Joseph McGhee (October 6, 1872 - November 27, 1951) was a Democratic politician in the U.S. state of Ohio who was Ohio Attorney General 1917–1919.

==Biography==

Joseph McGhee was born at Coalton, Jackson County, Ohio, where he attended the public schools. He graduated from National Normal University in Lebanon, Ohio in 1895. He taught school, and studied law with Judge James Tripp at Jackson, Ohio, and was admitted to the bar at Columbus in 1898. He then practiced at Jackson. In 1902 he was married to Margaret Becker of Logan, Ohio.

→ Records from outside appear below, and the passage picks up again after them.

-- ==== Sys2Proof/Laws/Exec.lean ====
section
/-! SUPPORT. Each arm of exec, so that no proof unfolds the whole match. -/

namespace Sys2Proof.Machine
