/-- With the digests: that of the patches, and that of the image where one was verified. -/
theorem mlockSet_digests (h : s.mlock = false) : mlockSet true s = if s.locking.digesting.sec.verified then
    putBytes R.SEC_IDIG 11 s.locking.digesting.sec.digest s.locking.digesting else s.locking.digesting :=
  if_neg (by rw [h]; decide)

theorem State.locking_regsBut (s : State) : s.regsBut s.locking ([R.SEC_LOCK] ++ [R.UC_STAT]) :=
  (s.setFld_regsBut _ _ _).trans (State.setFld_regsBut _ _ _ _)

theorem State.digesting_rest (s : State) : ∃ r, s.locking.digesting = { s with regs := r } :=
  State.onlyRegs_trans ⟨_, rfl⟩ (putBytes_rest _ _ _ _)

/-- MLOCK leaves what `digesting` left, but at the registers of the image's digest. -/
theorem mlockSet_after_digesting (h : s.mlock = false) :
    s.locking.digesting.regsBut (mlockSet true s) ((List.range 11).map R.SEC_IDIG) := by
  rw [mlockSet_digests h]
  split
  · exact putBytes_regsBut _ _ _ _
  · exact fun _ _ => rfl

theorem mlockSet_regsBut (d : Bool) (s : State) : s.regsBut (mlockSet d s) mlockRegs := by
  cases h : s.mlock with
  | true => rw [mlockSet_set h]; exact fun _ _ => rfl
  | false => cases d with
    | false =>
      rw [mlockSet_bare h]
      exact s.locking_regsBut.mono (by decide)
    | true =>
      exact (s.locking_regsBut.trans (putBytes_regsBut _ _ _ _)).trans (mlockSet_after_digesting h)

theorem mlockSet_rest (d : Bool) (s : State) : ∃ r, mlockSet d s = { s with regs := r } := by
  cases h : s.mlock with
  | true => exact ⟨s.regs, mlockSet_set h d⟩
  | false => cases d with
    | false => exact ⟨_, mlockSet_bare h⟩
    | true =>
      rw [mlockSet_digests h]
      split
      · exact State.onlyRegs_trans s.digesting_rest (putBytes_rest _ _ _ _)
      · exact s.digesting_rest

/-- The flag that a write of one sets. -/
theorem State.setFld_flag_set (s : State) (o : Nat) {f : Fld} (hw : f.w = 1) (hlo : f.lo ≤ 47) :
    (s.setFld o f 1).flag o f = true := by
  rw [State.flag, State.setFld_fld_same _ _ _ _ (by omega), hw]
  rfl

theorem State.setFld_flag_clear (s : State) (o : Nat) {f : Fld} (h : f.lo + f.w ≤ 48) :
    (s.setFld o f 0).flag o f = false := by
  rw [State.flag, State.setFld_fld_same _ _ _ _ h, Nat.zero_mod]
  rfl

theorem State.locking_mlock (s : State) : s.locking.mlock = true :=
  (State.flag_of_reg (State.setFld_reg_ne _ _ (by decide) _) _).trans (s.setFld_flag_set _ rfl (by decide))

theorem State.locking_locked (s : State) : s.locking.flag R.UC_STAT F.UC_STAT_LOCKED = true :=
  State.setFld_flag_set _ _ rfl (by decide)

/-- The registers of MLOCK and of its mirror stay as `locking` left them. -/
theorem mlockSet_locking (h : s.mlock = false) (d : Bool) {k : Nat} (hk : k ∈ [R.SEC_LOCK, R.UC_STAT]) :
    (mlockSet d s).reg k = s.locking.reg k := by
  cases d with
  | false => rw [mlockSet_bare h]
  | true =>
    have hapart : k ∉ (List.range 11).map R.UC_PDIG ∧ k ∉ (List.range 11).map R.SEC_IDIG := by
      revert k; decide
    rw [mlockSet_after_digesting h k hapart.2]
    exact putBytes_regsBut _ _ _ _ k hapart.1

theorem mlockSet_mlock (d : Bool) (s : State) : (mlockSet d s).mlock = true := by
  cases h : s.mlock with
  | true => rw [mlockSet_set h, h]
  | false => exact (State.flag_of_reg (mlockSet_locking h d (by decide)) _).trans s.locking_mlock

/-- The string that the digest is taken over has the patch entries and match registers alone. -/
theorem State.patchBytes_congr {t : State} (h : ∀ k, isUcImage k = true → t.reg k = s.reg k) :
    t.patchBytes = s.patchBytes := by
  have hemit (k : Nat) (hlo : 0x3f80000 ≤ k) (hhi : k < 0x3f8a100) : t.emit3 k = s.emit3 k := by
    unfold State.emit3 State.regN
    rw [h k (by simp [isUcImage, R.UC_LPATCH, R.UC_STAT, hlo, hhi])]
  unfold State.patchBytes
  have hflat {n : Nat} {f g : Nat → List (BitVec 8)} (hfg : ∀ i, i < n → f i = g i) :
      (List.range n).flatMap f = (List.range n).flatMap g :=
    List.flatMap_congr fun i hi => hfg i (List.mem_range.mp hi)
  rw [hflat (n := 16) fun n hn => congrArg₂ (· ++ ·)
      (hflat (n := 512) fun e he => hemit _ (by unfold R.UC_LPATCH; omega) (by unfold R.UC_LPATCH; omega))
      (hflat (n := 16) fun m hm => hemit _ (by unfold R.UC_LMATCH; omega) (by unfold R.UC_LMATCH; omega)),
    hflat (n := 1024) fun e he => hemit _ (by unfold R.UC_GPATCH; omega) (by unfold R.UC_GPATCH; omega),
    hflat (n := 16) fun m hm => hemit _ (by unfold R.UC_GMATCH; omega) (by unfold R.UC_GMATCH; omega)]
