/-- R114: DEC_ULAW11, the quarter, half and three-quarter blends. -/
def Obligations.DecUlaw11Answers : Prop :=
  ∀ (s : State) (n : Count) (d : DecodeOperands) (x : Voice), s.voices[d.voice]? = some x →
    let u := fun b : Byte => s.cfg.ulawTable[b.toNat]'b.isLt
    let s0 := d.prior.toInt
    let s1 := (u (d.word.extractLsb' 0 8)).toInt
    let s2 := (u (d.word.extractLsb' 8 8)).toInt
    let s3 := (u (d.word.extractLsb' 16 8)).toInt
    let s4 := (u (d.word.extractLsb' 24 8)).toInt
    decodeHeader (headerWord 0x03#8 n) d = .decUlaw11 n d ∧
    ∃ outs : List Half,
      outs.map BitVec.toInt =
        [(3 * s0 + s1) / 4, (s0 + s1) / 2, (s0 + 3 * s1) / 4, s1,
         (3 * s1 + s2) / 4, (s1 + s2) / 2, (s1 + 3 * s2) / 4, s2,
         (3 * s2 + s3) / 4, (s2 + s3) / 2, (s2 + 3 * s3) / 4, s3,
         (3 * s3 + s4) / 4, (s3 + s4) / 2, (s3 + 3 * s4) / 4, s4] ∧
      exec (.decUlaw11 n d) s =
        .next (s.setVoice d.voice (x.respond (.decoded outs (u (d.word.extractLsb' 24 8)))))

/-- R115: DEC_PCM11. -/
def Obligations.DecPcm11Answers : Prop :=
  ∀ (s : State) (n : Count) (d : DecodeOperands) (x : Voice), s.voices[d.voice]? = some x →
    let s0 := d.prior.toInt
    let s1 := (d.word.extractLsb' 0 16).toInt
    let s2 := (d.word.extractLsb' 16 16).toInt
    decodeHeader (headerWord 0x83#8 n) d = .decPcm11 n d ∧
    ∃ outs : List Half,
      outs.map BitVec.toInt =
        [(3 * s0 + s1) / 4, (s0 + s1) / 2, (s0 + 3 * s1) / 4, s1,
         (3 * s1 + s2) / 4, (s1 + s2) / 2, (s1 + 3 * s2) / 4, s2] ∧
      exec (.decPcm11 n d) s = .next (s.setVoice d.voice (x.respond (.decoded outs (d.word.extractLsb' 16 16))))

/-- R161, cause code 1: a PRODUCE of a voice Playing with an unrecognised code clears both flags, emits nothing, answers
`none`, changes no other register and reads no memory (it does so whatever memory `m` there is); IS_PLAYING and IS_BUSY
then answer 0. The fault is raised by PRODUCE and only by PRODUCE: no other instruction adds to a voice's log (the log is
the model's ghost state, log 17). No instruction changes the latched code of a Playing voice, so the first PRODUCE finds
it. -/
def Obligations.DecodeFaultIsRaisedByProduceOnly : Prop :=
  (∀ c : Byte, localCause (.decodeFault c) = 1) ∧
  (∀ (s : State) (v : Nat) (x : Voice), s.voices[v]? = some x →
    x.regs.playing = true → formatOf x.regs.fmt = none →
    let y : Voice :=
      { regs := { x.regs with playing := false, busy := false }
        port := { x.port with responses := .none :: x.port.responses,
                              faults := .decodeFault x.regs.fmt :: x.port.faults } }
    (∀ m : List Host.Cell,
      exec (.produce v) { s with mem := m } = .next ({ s with mem := m }.setVoice v y)) ∧
    exec (.isPlaying v) (s.setVoice v y) = .next (s.setVoice v (y.respond (.bit false))) ∧
    exec (.isBusy v) (s.setVoice v y) = .next (s.setVoice v (y.respond (.bit false)))) ∧
  ∀ (i : Instr) (s t : State) (v : Nat) (x y : Voice), exec i s = .next t →
    s.voices[v]? = some x → t.voices[v]? = some y →
    (x.regs.playing = true → y.regs.fmt = x.regs.fmt) ∧
    (y.port.faults ≠ x.port.faults →
      i = .produce v ∧ x.regs.playing = true ∧ formatOf x.regs.fmt = none ∧
      y.port.faults = .decodeFault x.regs.fmt :: x.port.faults)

In 1911, fellow Jackson County Democratic attorney Timothy S. Hogan became Ohio Attorney General, and McGhee was appointed his first assistant. He held that position until October, 1913, when Hogan appointed him Advisory Counsel to the State Utilities Commission, where he served until January 11, 1915.

Immediately after resigning at the Utilities Commission, McGhee associated with Frank Davis, Jr. and James I. Boulger in law practice at Columbus as McGhee, Davis & Boulger. He won election for Attorney General in 1916, and was inducted January 8, 1917.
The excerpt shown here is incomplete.